BMI and the whole diet industry is such a con.
BMI was brought in to replace height/weight charts and was meant to be done using calipers and skin-fold measurements. Instead, it's now a height/weight chart hiding under a number.
Everyone loves to bang on about how good it is to diet to an arbitrary weight - and how bad it is to have an eating disorder. But no-one ever seems to make the link between the two, or realise that dieting just gives people eating disorders on top of their obesity (or temporary weight loss - and the VAST majority is temporary)
People with weight problems have issues with food that need to be addressed, because diets don't work - having been on one my whole life, the second I've begun to eat normally I've piled on the weight, because yes, my metabolism is screwed. And I don't care - I am DONE with dieting.
The sort of lies that are peddled on MN about "calories in - calories out" defy science (google 'overfeeding experiments' and follow the rabbit hole). The 'strain on the NHS' of someone who is obese is vastly overexaggerated and partly due to the undertreatment of conditions that doctors blithely assume are due to excess weight.

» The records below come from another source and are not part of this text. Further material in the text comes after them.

@[simp] theorem setSda_dlyCnt (v : Level) (s : State) : (setSda v s).dlyCnt = s.dlyCnt := rfl

@[simp] theorem setSda_rspValid (v : Level) (s : State) : (setSda v s).rspValid = s.rspValid := rfl

@[simp] theorem setSda_spinLimit (v : Level) (s : State) : (setSda v s).spinLimit = s.spinLimit := rfl

@[simp] theorem setSda_ack (v : Level) (s : State) : (setSda v s).ack = s.ack := rfl

@[simp] theorem setSda_pSda (v : Level) (s : State) : (setSda v s).pSda = s.pSda := rfl

@[simp] theorem setSda_env (v : Level) (s : State) : (setSda v s).env = s.env := rfl

@[simp] theorem setSda_host (v : Level) (s : State) : (setSda v s).host = s.host := rfl

@[simp] theorem setSda_draws (v : Level) (s : State) : (setSda v s).draws = s.draws := rfl

@[simp] theorem setSda_log (v : Level) (s : State) : (setSda v s).log = .micro (.sda v) (sclWire s) (sdaWire { s with sdaLat := v }) :: s.log := rfl

/-! ## setDir (R102) -/

@[simp] theorem setDir_sclLat (d : Dir) (s : State) : (setDir d s).sclLat = s.sclLat := rfl

@[simp] theorem setDir_sdaLat (d : Dir) (s : State) : (setDir d s).sdaLat = s.sdaLat := rfl

@[simp] theorem setDir_sdaDir (d : Dir) (s : State) : (setDir d s).sdaDir = d := rfl

@[simp] theorem setDir_odEn (d : Dir) (s : State) : (setDir d s).odEn = s.odEn := rfl

@[simp] theorem setDir_txsr (d : Dir) (s : State) : (setDir d s).txsr = s.txsr := rfl

@[simp] theorem setDir_acc (d : Dir) (s : State) : (setDir d s).acc = s.acc := rfl

@[simp] theorem setDir_result (d : Dir) (s : State) : (setDir d s).result = s.result := rfl

@[simp] theorem setDir_ackf (d : Dir) (s : State) : (setDir d s).ackf = s.ackf := rfl

@[simp] theorem setDir_err (d : Dir) (s : State) : (setDir d s).err = s.err := rfl

@[simp] theorem setDir_busy (d : Dir) (s : State) : (setDir d s).busy = s.busy := rfl

@[simp] theorem setDir_curOp (d : Dir) (s : State) : (setDir d s).curOp = s.curOp := rfl

@[simp] theorem setDir_curArg (d : Dir) (s : State) : (setDir d s).curArg = s.curArg := rfl

@[simp] theorem setDir_upc (d : Dir) (s : State) : (setDir d s).upc = s.upc := rfl

@[simp] theorem setDir_spinCnt (d : Dir) (s : State) : (setDir d s).spinCnt = s.spinCnt := rfl

@[simp] theorem setDir_dlyCnt (d : Dir) (s : State) : (setDir d s).dlyCnt = s.dlyCnt := rfl

@[simp] theorem setDir_rspValid (d : Dir) (s : State) : (setDir d s).rspValid = s.rspValid := rfl

@[simp] theorem setDir_spinLimit (d : Dir) (s : State) : (setDir d s).spinLimit = s.spinLimit := rfl

@[simp] theorem setDir_ack (d : Dir) (s : State) : (setDir d s).ack = s.ack := rfl

@[simp] theorem setDir_pSda (d : Dir) (s : State) : (setDir d s).pSda = s.pSda := rfl

@[simp] theorem setDir_env (d : Dir) (s : State) : (setDir d s).env = s.env := rfl

@[simp] theorem setDir_host (d : Dir) (s : State) : (setDir d s).host = s.host := rfl

@[simp] theorem setDir_draws (d : Dir) (s : State) : (setDir d s).draws = s.draws := rfl

@[simp] theorem setDir_log (d : Dir) (s : State) : (setDir d s).log = .micro (.dir d) (sclWire s) (sdaWire { s with sdaDir := d }) :: s.log := rfl

/-! ## setOd (R103) -/

@[simp] theorem setOd_sclLat (s : State) : (setOd s).sclLat = s.sclLat := rfl

@[simp] theorem setOd_sdaLat (s : State) : (setOd s).sdaLat = s.sdaLat := rfl

@[simp] theorem setOd_sdaDir (s : State) : (setOd s).sdaDir = s.sdaDir := rfl

@[simp] theorem setOd_odEn (s : State) : (setOd s).odEn = true := rfl

@[simp] theorem setOd_txsr (s : State) : (setOd s).txsr = s.txsr := rfl

@[simp] theorem setOd_acc (s : State) : (setOd s).acc = s.acc := rfl

@[simp] theorem setOd_result (s : State) : (setOd s).result = s.result := rfl

@[simp] theorem setOd_ackf (s : State) : (setOd s).ackf = s.ackf := rfl

@[simp] theorem setOd_err (s : State) : (setOd s).err = s.err := rfl

@[simp] theorem setOd_busy (s : State) : (setOd s).busy = s.busy := rfl

@[simp] theorem setOd_curOp (s : State) : (setOd s).curOp = s.curOp := rfl

@[simp] theorem setOd_curArg (s : State) : (setOd s).curArg = s.curArg := rfl

@[simp] theorem setOd_upc (s : State) : (setOd s).upc = s.upc := rfl

@[simp] theorem setOd_spinCnt (s : State) : (setOd s).spinCnt = s.spinCnt := rfl

@[simp] theorem setOd_dlyCnt (s : State) : (setOd s).dlyCnt = s.dlyCnt := rfl

@[simp] theorem setOd_rspValid (s : State) : (setOd s).rspValid = s.rspValid := rfl

@[simp] theorem setOd_spinLimit (s : State) : (setOd s).spinLimit = s.spinLimit := rfl

@[simp] theorem setOd_ack (s : State) : (setOd s).ack = s.ack := rfl

@[simp] theorem setOd_pSda (s : State) : (setOd s).pSda = s.pSda := rfl

@[simp] theorem setOd_env (s : State) : (setOd s).env = s.env := rfl

@[simp] theorem setOd_host (s : State) : (setOd s).host = s.host := rfl

@[simp] theorem setOd_draws (s : State) : (setOd s).draws = s.draws := rfl

@[simp] theorem setOd_log (s : State) : (setOd s).log = .micro .od (sclWire { s with odEn := true }) (sdaWire { s with odEn := true }) :: s.log := rfl

/-! ## wait (R104) -/

@[simp] theorem wait_sclLat (d : Delay) (s : State) : (wait d s).sclLat = s.sclLat := rfl

@[simp] theorem wait_sdaLat (d : Delay) (s : State) : (wait d s).sdaLat = s.sdaLat := rfl

@[simp] theorem wait_sdaDir (d : Delay) (s : State) : (wait d s).sdaDir = s.sdaDir := rfl

@[simp] theorem wait_odEn (d : Delay) (s : State) : (wait d s).odEn = s.odEn := rfl

@[simp] theorem wait_txsr (d : Delay) (s : State) : (wait d s).txsr = s.txsr := rfl

@[simp] theorem wait_acc (d : Delay) (s : State) : (wait d s).acc = s.acc := rfl

@[simp] theorem wait_result (d : Delay) (s : State) : (wait d s).result = s.result := rfl

@[simp] theorem wait_ackf (d : Delay) (s : State) : (wait d s).ackf = s.ackf := rfl

@[simp] theorem wait_err (d : Delay) (s : State) : (wait d s).err = s.err := rfl

@[simp] theorem wait_busy (d : Delay) (s : State) : (wait d s).busy = s.busy := rfl

@[simp] theorem wait_curOp (d : Delay) (s : State) : (wait d s).curOp = s.curOp := rfl

@[simp] theorem wait_curArg (d : Delay) (s : State) : (wait d s).curArg = s.curArg := rfl

@[simp] theorem wait_upc (d : Delay) (s : State) : (wait d s).upc = s.upc := rfl

@[simp] theorem wait_spinCnt (d : Delay) (s : State) : (wait d s).spinCnt = s.spinCnt := rfl

@[simp] theorem wait_dlyCnt (d : Delay) (s : State) : (wait d s).dlyCnt = 0 := rfl

@[simp] theorem wait_rspValid (d : Delay) (s : State) : (wait d s).rspValid = s.rspValid := rfl

@[simp] theorem wait_spinLimit (d : Delay) (s : State) : (wait d s).spinLimit = s.spinLimit := rfl

@[simp] theorem wait_ack (d : Delay) (s : State) : (wait d s).ack = s.ack := rfl

@[simp] theorem wait_pSda (d : Delay) (s : State) : (wait d s).pSda = s.pSda := rfl

@[simp] theorem wait_env (d : Delay) (s : State) : (wait d s).env = s.env := rfl

@[simp] theorem wait_host (d : Delay) (s : State) : (wait d s).host = s.host := rfl

@[simp] theorem wait_draws (d : Delay) (s : State) : (wait d s).draws = s.draws := rfl

@[simp] theorem wait_log (d : Delay) (s : State) : (wait d s).log = .micro (.wait d) (sclWire s) (sdaWire s) :: s.log := rfl

/-! ## waitShift (R104, R110) -/

@[simp] theorem waitShift_sclLat (d : Delay) (s : State) : (waitShift d s).sclLat = s.sclLat := rfl

@[simp] theorem waitShift_sdaLat (d : Delay) (s : State) : (waitShift d s).sdaLat = s.sdaLat := rfl

@[simp] theorem waitShift_sdaDir (d : Delay) (s : State) : (waitShift d s).sdaDir = s.sdaDir := rfl

@[simp] theorem waitShift_odEn (d : Delay) (s : State) : (waitShift d s).odEn = s.odEn := rfl

@[simp] theorem waitShift_txsr (d : Delay) (s : State) : (waitShift d s).txsr = shiftTx s.txsr := rfl

@[simp] theorem waitShift_acc (d : Delay) (s : State) : (waitShift d s).acc = s.acc := rfl

@[simp] theorem waitShift_result (d : Delay) (s : State) : (waitShift d s).result = s.result := rfl

@[simp] theorem waitShift_ackf (d : Delay) (s : State) : (waitShift d s).ackf = s.ackf := rfl

@[simp] theorem waitShift_err (d : Delay) (s : State) : (waitShift d s).err = s.err := rfl

@[simp] theorem waitShift_busy (d : Delay) (s : State) : (waitShift d s).busy = s.busy := rfl

@[simp] theorem waitShift_curOp (d : Delay) (s : State) : (waitShift d s).curOp = s.curOp := rfl

@[simp] theorem waitShift_curArg (d : Delay) (s : State) : (waitShift d s).curArg = s.curArg := rfl

@[simp] theorem waitShift_upc (d : Delay) (s : State) : (waitShift d s).upc = s.upc := rfl

@[simp] theorem waitShift_spinCnt (d : Delay) (s : State) : (waitShift d s).spinCnt = s.spinCnt := rfl

@[simp] theorem waitShift_dlyCnt (d : Delay) (s : State) : (waitShift d s).dlyCnt = 0 := rfl

@[simp] theorem waitShift_rspValid (d : Delay) (s : State) : (waitShift d s).rspValid = s.rspValid := rfl

@[simp] theorem waitShift_spinLimit (d : Delay) (s : State) : (waitShift d s).spinLimit = s.spinLimit := rfl

@[simp] theorem waitShift_ack (d : Delay) (s : State) : (waitShift d s).ack = s.ack := rfl

@[simp] theorem waitShift_pSda (d : Delay) (s : State) : (waitShift d s).pSda = s.pSda := rfl

@[simp] theorem waitShift_env (d : Delay) (s : State) : (waitShift d s).env = s.env := rfl

@[simp] theorem waitShift_host (d : Delay) (s : State) : (waitShift d s).host = s.host := rfl

@[simp] theorem waitShift_draws (d : Delay) (s : State) : (waitShift d s).draws = s.draws := rfl

@[simp] theorem waitShift_log (d : Delay) (s : State) : (waitShift d s).log = .micro (.wait d) (sclWire s) (sdaWire s) :: s.log := rfl

/-! ## countDraw (R54): only the number of draws changes -/

@[simp] theorem countDraw_sclLat (s : State) : (countDraw s).sclLat = s.sclLat := by unfold countDraw; split <;> rfl

@[simp] theorem countDraw_sdaLat (s : State) : (countDraw s).sdaLat = s.sdaLat := by unfold countDraw; split <;> rfl

@[simp] theorem countDraw_sdaDir (s : State) : (countDraw s).sdaDir = s.sdaDir := by unfold countDraw; split <;> rfl

@[simp] theorem countDraw_odEn (s : State) : (countDraw s).odEn = s.odEn := by unfold countDraw; split <;> rfl

@[simp] theorem countDraw_txsr (s : State) : (countDraw s).txsr = s.txsr := by unfold countDraw; split <;> rfl

@[simp] theorem countDraw_acc (s : State) : (countDraw s).acc = s.acc := by unfold countDraw; split <;> rfl

@[simp] theorem countDraw_result (s : State) : (countDraw s).result = s.result := by unfold countDraw; split <;> rfl

@[simp] theorem countDraw_ackf (s : State) : (countDraw s).ackf = s.ackf := by unfold countDraw; split <;> rfl

@[simp] theorem countDraw_err (s : State) : (countDraw s).err = s.err := by unfold countDraw; split <;> rfl

@[simp] theorem countDraw_busy (s : State) : (countDraw s).busy = s.busy := by unfold countDraw; split <;> rfl

@[simp] theorem countDraw_curOp (s : State) : (countDraw s).curOp = s.curOp := by unfold countDraw; split <;> rfl

@[simp] theorem countDraw_curArg (s : State) : (countDraw s).curArg = s.curArg := by unfold countDraw; split <;> rfl

@[simp] theorem countDraw_upc (s : State) : (countDraw s).upc = s.upc := by unfold countDraw; split <;> rfl

@[simp] theorem countDraw_spinCnt (s : State) : (countDraw s).spinCnt = s.spinCnt := by unfold countDraw; split <;> rfl

@[simp] theorem countDraw_dlyCnt (s : State) : (countDraw s).dlyCnt = s.dlyCnt := by unfold countDraw; split <;> rfl

@[simp] theorem countDraw_rspValid (s : State) : (countDraw s).rspValid = s.rspValid := by unfold countDraw; split <;> rfl

@[simp] theorem countDraw_spinLimit (s : State) : (countDraw s).spinLimit = s.spinLimit := by unfold countDraw; split <;> rfl

@[simp] theorem countDraw_ack (s : State) : (countDraw s).ack = s.ack := by unfold countDraw; split <;> rfl

@[simp] theorem countDraw_pSda (s : State) : (countDraw s).pSda = s.pSda := by unfold countDraw; split <;> rfl

@[simp] theorem countDraw_env (s : State) : (countDraw s).env = s.env := by unfold countDraw; split <;> rfl

@[simp] theorem countDraw_host (s : State) : (countDraw s).host = s.host := by unfold countDraw; split <;> rfl

@[simp] theorem countDraw_log (s : State) : (countDraw s).log = s.log := by unfold countDraw; split <;> rfl

@[simp] theorem sclWire_countDraw (s : State) : sclWire (countDraw s) = sclWire s := by
  unfold countDraw; split <;> rfl

@[simp] theorem sdaWire_countDraw (s : State) : sdaWire (countDraw s) = sdaWire s := by
  unfold countDraw; split <;> rfl

/-! ## sampleAcc (R105) -/

@[simp] theorem sampleAcc_sclLat (s : State) : (sampleAcc s).sclLat = s.sclLat := by
  unfold sampleAcc countDraw; split <;> rfl

@[simp] theorem sampleAcc_sdaLat (s : State) : (sampleAcc s).sdaLat = s.sdaLat := by
  unfold sampleAcc countDraw; split <;> rfl

@[simp] theorem sampleAcc_sdaDir (s : State) : (sampleAcc s).sdaDir = s.sdaDir := by
  unfold sampleAcc countDraw; split <;> rfl

@[simp] theorem sampleAcc_odEn (s : State) : (sampleAcc s).odEn = s.odEn := by
  unfold sampleAcc countDraw; split <;> rfl

@[simp] theorem sampleAcc_txsr (s : State) : (sampleAcc s).txsr = s.txsr := by
  unfold sampleAcc countDraw; split <;> rfl

@[simp] theorem sampleAcc_acc (s : State) : (sampleAcc s).acc = accumulate s.acc (sampledLevel s) := by
  unfold sampleAcc countDraw; split <;> rfl

@[simp] theorem sampleAcc_result (s : State) : (sampleAcc s).result = s.result := by
  unfold sampleAcc countDraw; split <;> rfl

@[simp] theorem sampleAcc_ackf (s : State) : (sampleAcc s).ackf = s.ackf := by
  unfold sampleAcc countDraw; split <;> rfl

@[simp] theorem sampleAcc_err (s : State) : (sampleAcc s).err = s.err := by
  unfold sampleAcc countDraw; split <;> rfl

@[simp] theorem sampleAcc_busy (s : State) : (sampleAcc s).busy = s.busy := by
  unfold sampleAcc countDraw; split <;> rfl

@[simp] theorem sampleAcc_curOp (s : State) : (sampleAcc s).curOp = s.curOp := by
  unfold sampleAcc countDraw; split <;> rfl

@[simp] theorem sampleAcc_curArg (s : State) : (sampleAcc s).curArg = s.curArg := by
  unfold sampleAcc countDraw; split <;> rfl

@[simp] theorem sampleAcc_upc (s : State) : (sampleAcc s).upc = s.upc := by
  unfold sampleAcc countDraw; split <;> rfl

@[simp] theorem sampleAcc_spinCnt (s : State) : (sampleAcc s).spinCnt = s.spinCnt := by
  unfold sampleAcc countDraw; split <;> rfl

@[simp] theorem sampleAcc_dlyCnt (s : State) : (sampleAcc s).dlyCnt = s.dlyCnt := by
  unfold sampleAcc countDraw; split <;> rfl

@[simp] theorem sampleAcc_rspValid (s : State) : (sampleAcc s).rspValid = s.rspValid := by
  unfold sampleAcc countDraw; split <;> rfl

@[simp] theorem sampleAcc_spinLimit (s : State) : (sampleAcc s).spinLimit = s.spinLimit := by
  unfold sampleAcc countDraw; split <;> rfl

@[simp] theorem sampleAcc_ack (s : State) : (sampleAcc s).ack = s.ack := by
  unfold sampleAcc countDraw; split <;> rfl

@[simp] theorem sampleAcc_pSda (s : State) : (sampleAcc s).pSda = s.pSda := by
  unfold sampleAcc countDraw; split <;> rfl

@[simp] theorem sampleAcc_env (s : State) : (sampleAcc s).env = s.env := by
  unfold sampleAcc countDraw; split <;> rfl

@[simp] theorem sampleAcc_host (s : State) : (sampleAcc s).host = s.host := by
  unfold sampleAcc countDraw; split <;> rfl

@[simp] theorem sampleAcc_log (s : State) : (sampleAcc s).log = .micro (.sample (sampledLevel s)) (sclWire s) (sdaWire s) :: s.log := by
  unfold sampleAcc countDraw; split <;> rfl

/-! ## sampleAck (R105) -/

@[simp] theorem sampleAck_sclLat (s : State) : (sampleAck s).sclLat = s.sclLat := by
  unfold sampleAck countDraw; split <;> rfl

@[simp] theorem sampleAck_sdaLat (s : State) : (sampleAck s).sdaLat = s.sdaLat := by
  unfold sampleAck countDraw; split <;> rfl
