end Sys2Proof.Machine
end

section
/-! While BUSY = 1 the host's words are not looked at (10_state.md R41, 60_exceptions.md R166). -/

namespace Sys2Proof.Machine

/-- The machine with another list of host's moves. -/
def withHost (hs : List HostMove) (s : State) : State := { s with host := hs }

theorem tick_withHost (hs : List HostMove) (s : State) :
    tick (withHost hs s) = withHost hs (tick s) := by
  unfold tick envMove
  rw [show (withHost hs s).env = s.env from rfl]
  split <;> rfl

theorem countDraw_withHost (hs : List HostMove) (s : State) :
    countDraw (withHost hs s) = withHost hs (countDraw s) := by
  unfold countDraw
  rw [show sdaWire (withHost hs s) = sdaWire s from rfl]
  split <;> rfl

/-- No micro-operation looks at the host. -/
theorem perform_withHost (m : MicroOp) (hs : List HostMove) (s : State) :
    perform m (withHost hs s) = withHost hs (perform m s) := by
  cases m with
  | sampleAcc =>
    exact congrArg (record (.sample (sampledLevel s)))
      (countDraw_withHost hs { s with acc := accumulate s.acc (sampledLevel s) })
  | sampleAck =>
    exact congrArg (record (.sample (sampledLevel s)))
      (countDraw_withHost hs { s with ack := ackOf (sampledLevel s) })
  | spinWhile v =>
    exact congrArg (record (.sample (sampledLevel s)))
      (countDraw_withHost hs { s with spinCnt := s.spinCnt + 1 })
  | _ => rfl

theorem advance_withHost (c : Command) (hs : List HostMove) (s : State) :
    advance c (withHost hs s) = withHost hs (advance c s) := by
  unfold advance
  rw [show (withHost hs s).upc = s.upc from rfl]
  split
  · rfl
  · cases c.reply <;> rfl

/-- Nor does the engine's move. -/
theorem microStep_withHost {c : Command} {s t : State} (hs : List HostMove)
    (h : microStep c s = .next t) : microStep c (withHost hs s) = .next (withHost hs t) := by
  obtain ⟨m, hm, hgo⟩ := microStep_next h
  unfold microStep
  rw [show (withHost hs s).upc = s.upc from rfl, hm]
  have hflow : flowOf m (withHost hs s) = flowOf m s := by cases m <;> rfl
  obtain ⟨hf, rfl⟩ | ⟨hf, rfl⟩ | ⟨e, hf, rfl⟩ := hgo
  · simp only [hflow, hf, perform_withHost, advance_withHost]
  · simp only [hflow, hf, perform_withHost]
  · simp only [hflow, hf, perform_withHost]
    rfl

/-- A busy machine's host that offers a word goes on offering it. -/
theorem beforeMicro_withHost_issue (w : Word) (rest : List HostMove) (s : State) :
    beforeMicro (withHost (.issue w :: rest) s) = withHost (.issue w :: rest) (tick s) := by
  rw [beforeMicro, tick_withHost]
  rfl

/-- Settles O22: the engine's move neither reads nor writes the host's list, whose word stays held. -/
theorem busyIgnoresTheOfferedWord : Obligations.BusyIgnoresTheOfferedWord := by
  intro s t w w' rest rest' hb h
  change step (withHost (.issue w :: rest) s) = .next t at h
  obtain ⟨rest, hh, -⟩ | ⟨-, ⟨i, -, hi, hm⟩ | ⟨_, _, _, hb', -⟩ | ⟨_, _, _, hb', -⟩ | ⟨hb', -⟩⟩ :=
    step_cases h
  · cases hh
  · rw [beforeMicro_withHost_issue] at hm
    obtain ⟨m, -, -, ⟨-, -, -, hhost⟩, -⟩ := microStep_sequencedFrom hm
    refine ⟨hhost.trans (perform_host m _), ?_⟩
    change step (withHost (.issue w' :: rest') s) = .next (withHost (.issue w' :: rest') t)
    rw [step_engine (s := withHost (.issue w' :: rest') s) (by simp [withHost]) hb hi,
      beforeMicro_withHost_issue]
    exact (microStep_withHost (.issue w' :: rest') hm :)
  all_goals exact absurd (hb'.symm.trans hb) nofun

end Sys2Proof.Machine
end

section
/-! What a move of a command leaves unchanged, in every state (41_i2c_byte_engine.md section 1,
42_sht15_engine.md section 1): field by field, from what the command's micro-program is made of. -/

namespace Sys2Proof.Machine

/-- A move of a command is its acceptance or a micro-operation of its micro-program. -/
theorem exec_cases {i : Instr} {s t : State} (h : exec i s = .next t) :
    t = accept (commandOf i) s ∨
    (s.busy = true ∧ microStep (commandOf i) s = .next t ∧
      ∃ m ∈ (commandOf i).program, SequencedFrom (perform m s) t) := by
  rw [exec_eq] at h
  cases hb : s.busy with
  | false => exact .inl (Host.Outcome.next.inj ((runCommand_idle hb).symm.trans h)).symm
  | true =>
    rw [runCommand_busy hb] at h
    obtain ⟨m, hm, hseq⟩ := microStep_sequencedFrom h
    exact .inr ⟨rfl, h, m, List.mem_of_getElem? hm, hseq⟩

section
variable {i : Instr} {s t : State} (h : exec i s = .next t)
include h

theorem exec_sdaDir (hi : ∀ d, .setDir d ∉ (commandOf i).program) : t.sdaDir = s.sdaDir := by
  obtain rfl | ⟨-, -, m, hm, ⟨-, -, hdir, -⟩, -⟩ := exec_cases h
  · exact accept_sdaDir _ s
  · exact hdir.trans (perform_sdaDir fun d e => hi d (e ▸ hm))

theorem exec_odEn (hi : .setOd ∉ (commandOf i).program) : t.odEn = s.odEn := by
  obtain rfl | ⟨-, -, m, hm, ⟨-, -, -, hod⟩, -⟩ := exec_cases h
  · exact accept_odEn _ s
  · exact hod.trans (perform_odEn fun e => hi (e ▸ hm))

theorem exec_sameOutside : SameOutside s t := by
  obtain rfl | ⟨-, -, m, -, hseq⟩ := exec_cases h
  · exact accept_sameOutside _ s
  · simpa [SameOutside] using hseq.outside

/-- Only the byte commands write TXSR. -/
theorem exec_txsr (hw : ∀ b, i ≠ .i2cWrite b) (hc : ∀ b, i ≠ .shtCmd b) : t.txsr = s.txsr := by
  obtain rfl | ⟨-, -, m, hm, hseq⟩ := exec_cases h
  · rw [accept_txsr]
    cases i with
    | i2cWrite b => exact absurd rfl (hw b)
    | shtCmd b => exact absurd rfl (hc b)
    | _ => rfl
  · refine hseq.txsr.trans (perform_txsr fun d e => ?_)
    obtain ⟨b, rfl⟩ | ⟨b, rfl⟩ := byteCommand_of_txsr_mem (.inr ⟨d, e ▸ hm⟩)
    · exact hw b rfl
    · exact hc b rfl

/-- Only the two reads write ACC. -/
theorem exec_acc (hr : ∀ a, i ≠ .i2cRead a) (hs : i ≠ .shtRead16) : t.acc = s.acc := by
  obtain rfl | ⟨-, -, m, hm, hseq⟩ := exec_cases h
  · rw [accept_acc]
    cases i with
    | i2cRead a => exact absurd rfl (hr a)
    | shtRead16 => exact absurd rfl hs
    | _ => rfl
  · refine hseq.acc.trans (perform_acc fun e => ?_)
    obtain ⟨a, rfl⟩ | rfl := read_of_sampleAcc_mem (e ▸ hm)
    · exact hr a rfl
    · exact hs rfl

/-- Only I2C_WRITE writes its acknowledge. -/
theorem exec_ack (hw : ∀ b, i ≠ .i2cWrite b) : t.ack = s.ack := by
  obtain rfl | ⟨-, -, m, hm, hseq⟩ := exec_cases h
  · exact accept_ack _ s
  · refine hseq.ack.trans (perform_ack fun e => ?_)
    obtain ⟨b, rfl⟩ := i2cWrite_of_sampleAck_mem (e ▸ hm)
    exact hw b rfl

/-- Only SHT_CMD counts samples. -/
theorem exec_spinCnt (hc : ∀ b, i ≠ .shtCmd b) : t.spinCnt = s.spinCnt := by
  have hspin : ∀ k : ℕ, isSpin (commandOf i).program[k]? = false := by
    intro k
    cases hk : (commandOf i).program[k]? with
    | none => rfl
    | some m => exact not_isSpin_of_mem hc (List.mem_of_getElem? hk)
  obtain rfl | ⟨-, hstep, -⟩ := exec_cases h
  · simp [accept, hspin]
  · obtain ⟨m, hm, hgo⟩ := microStep_cases hstep
    have hperf : (perform m s).spinCnt = s.spinCnt := perform_spinCnt (hm ▸ hspin s.upc.toNat)
    obtain ⟨-, -, rfl⟩ | ⟨-, -, rfl⟩ | ⟨r, -, rfl⟩ := hgo
    · rw [enter_spinCnt, hspin, hperf]
      rfl
    · exact hperf
    · exact hperf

The true answer lies in taking the obsession and compulsion out of food - being able to use it as fuel and to be able to respond to hunger cues only - and being more accepting of all body shapes to allow people to do that.
When you don't think about food all the time, it gives your body a chance to sort itself out and begin to respond to hunger again - and I already see this happening in my own body. But what do diets do? They focus you on food, massively.
The diet industry persists in spite of how it fails - and because of how it fails. Everyone believes they just need to find the right diet, the one they can stick to. Well bingeing and starving worked for me for 40 years. Doesn't mean I recommend it.
I'm probably healthier now than I was then - but because I don't look it, then the likes of so many MNers will be making judgments of me. Well I judge them just as harshly - for the lack of empathy it takes to judge others on their size, and for the smugness of believing that being a specific weight bestows them with some form of moral superiority. Rather than indicating a lucky genetics and/or upbringing that didn't instill food obsession
The common-or-garden eating disorder is on full display regularly on MN, with the competitive under-eating of the mumsnet chicken, and the ma-hoos-ive salads.
Because who can even say what a 'healthy weight' is? I look like a ball too, but I'm fit as a flea again. The science that says a certain weight is 'healthy' is seriously flawed - so losing sight of what is a healthy weight, is like losing sight of a unicorn. You only lost sight of an illusion.
If anyone wants other places to start googling, they can try the 'Maintenence Phase' podcast.